DO: As you mentioned, the UCLA Game Lab also produces a Game Art Festival at a Los Angeles museum on a semi-regular basis. Why is this kind of exhibition so vital in an era when games can so readily be downloaded and played privately or online?
ES: The decision to produce a large-scale festival in a public space not traditionally associated with games as an artistic practice is key. It reflects the lab’s mission and agenda to expose new audiences to new games.

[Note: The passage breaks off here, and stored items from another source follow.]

-- ==== Sys2Proof/Machine/Prompter.lean ====
section
/-!
DEFINITION. The prompter's commands (chapter "The freshness contract"): deadlines, decisions on evidence, pulses.
-/

namespace Sys2Proof.Machine

/-- The deadlines of a frame that stage time has passed, in their order. -/
def passedDeadlines (now : Nat) (f : Frame) : List Nat :=
  ([f.late, f.stale] ++ f.dark.toList).filter fun d => Nat.ble d now

/-- A deadline makes the verdict of a placement worse. -/
def deadlineBites (b : Blk) (st d : Nat) (p : Place) : Bool :=
  Nat.blt (vrank p.verdict) (vrank (judge d (layerPol (b.viewed st) p.layer).cls (b.layer p.layer) p.shownDecim p.shown).1)

/-- The deadlines of a placement's frame on display that have passed (R87, R89, R105): each takes effect, and is timed, at the deadline
itself, within the frame. What is left over in the slot from a removed placement follows its own frame's deadlines (R86). -/
def deadlinePassed (st k : Nat) (b : Blk) : Blk :=
  let b := match b.place st k with
    | some p => refreshLayer p.layer 0 (forEach (match p.shown with | some f => passedDeadlines b.now f | none => []) (fun d b =>
        match b.place st k with
        | some p => if deadlineBites b st d p then rejudge st k 0 false true d d b else b
        | none => b) b)
    | none => b
  mapLeft (fun st' k' p => if st' = st ∧ k' = k then
    forEach (match p.shown with | some f => passedDeadlines b.now f | none => [])
      (fun d p => if deadlineBites b st d p then p.rejudged b st d else p) p else p) b

/-- DEADLINE_PASSED. -/
def execDeadlinePassed (dt stage slot : Nat) (s : State) : Host.Outcome State Fault Refusal := eff dt s (deadlinePassed stage slot)

/-- PROMPTER_DECISION (R88): freezing, recovery and damage follow from the newest frame's evidence. -/
def prompterDecision (l : Nat) (b : Blk) : Blk :=
  let b := freezeStep l b
  let b := b.putLayer l { b.layer l with undecided := false }
  rejudgeLayer l 0 false b

/-- PROMPTER_DECISION. -/
def execPrompterDecision (dt layer : Nat) (s : State) : Host.Outcome State Fault Refusal := eff dt s (prompterDecision layer)

/-- PULSE_CHANGE (R84): the stamped change moves the pulse deadline and may contradict a suspicion. -/
def execPulseChange (dt layer : Nat) (s : State) : Host.Outcome State Fault Refusal := eff dt s (freezeStep layer)

/-- PULSE_DEADLINE_PASSED (R84). -/
def execPulseDeadlinePassed (dt layer : Nat) (s : State) : Host.Outcome State Fault Refusal := eff dt s (freezeStep layer)

end Sys2Proof.Machine
end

But there are several specific reasons why we put on the festival the way we do: the first reason has to do with the cultural value of games. To be frank, games suffer from an image problem in the arts community and in the culture at large. They are looked down on as low-brow, mass entertainment—perhaps appreciated for its technical sophistication, but deemed intellectually vacuous. So, in the most un-subtle of terms, hosting our festival in well-established and respected cultural institutions compels the skeptics to at least take a new look at games. The second reason is that, while it is true that games can be a satisfying solitary experience, their cultural value as a relational mediation of human interaction is just as profound. Showing games in a public space allows for formal experiments of social and physical scale as well as increased attention and sensibility to materiality and allows intersections with other artistic practices and media: games presented on stage; large-scale collaborative games; game workshops; games as film, sculpture, book or manuscript; and many other kinds of games that expand the scope of what game-playing means in a way that downloaded games and/or solitary play simply don’t allow.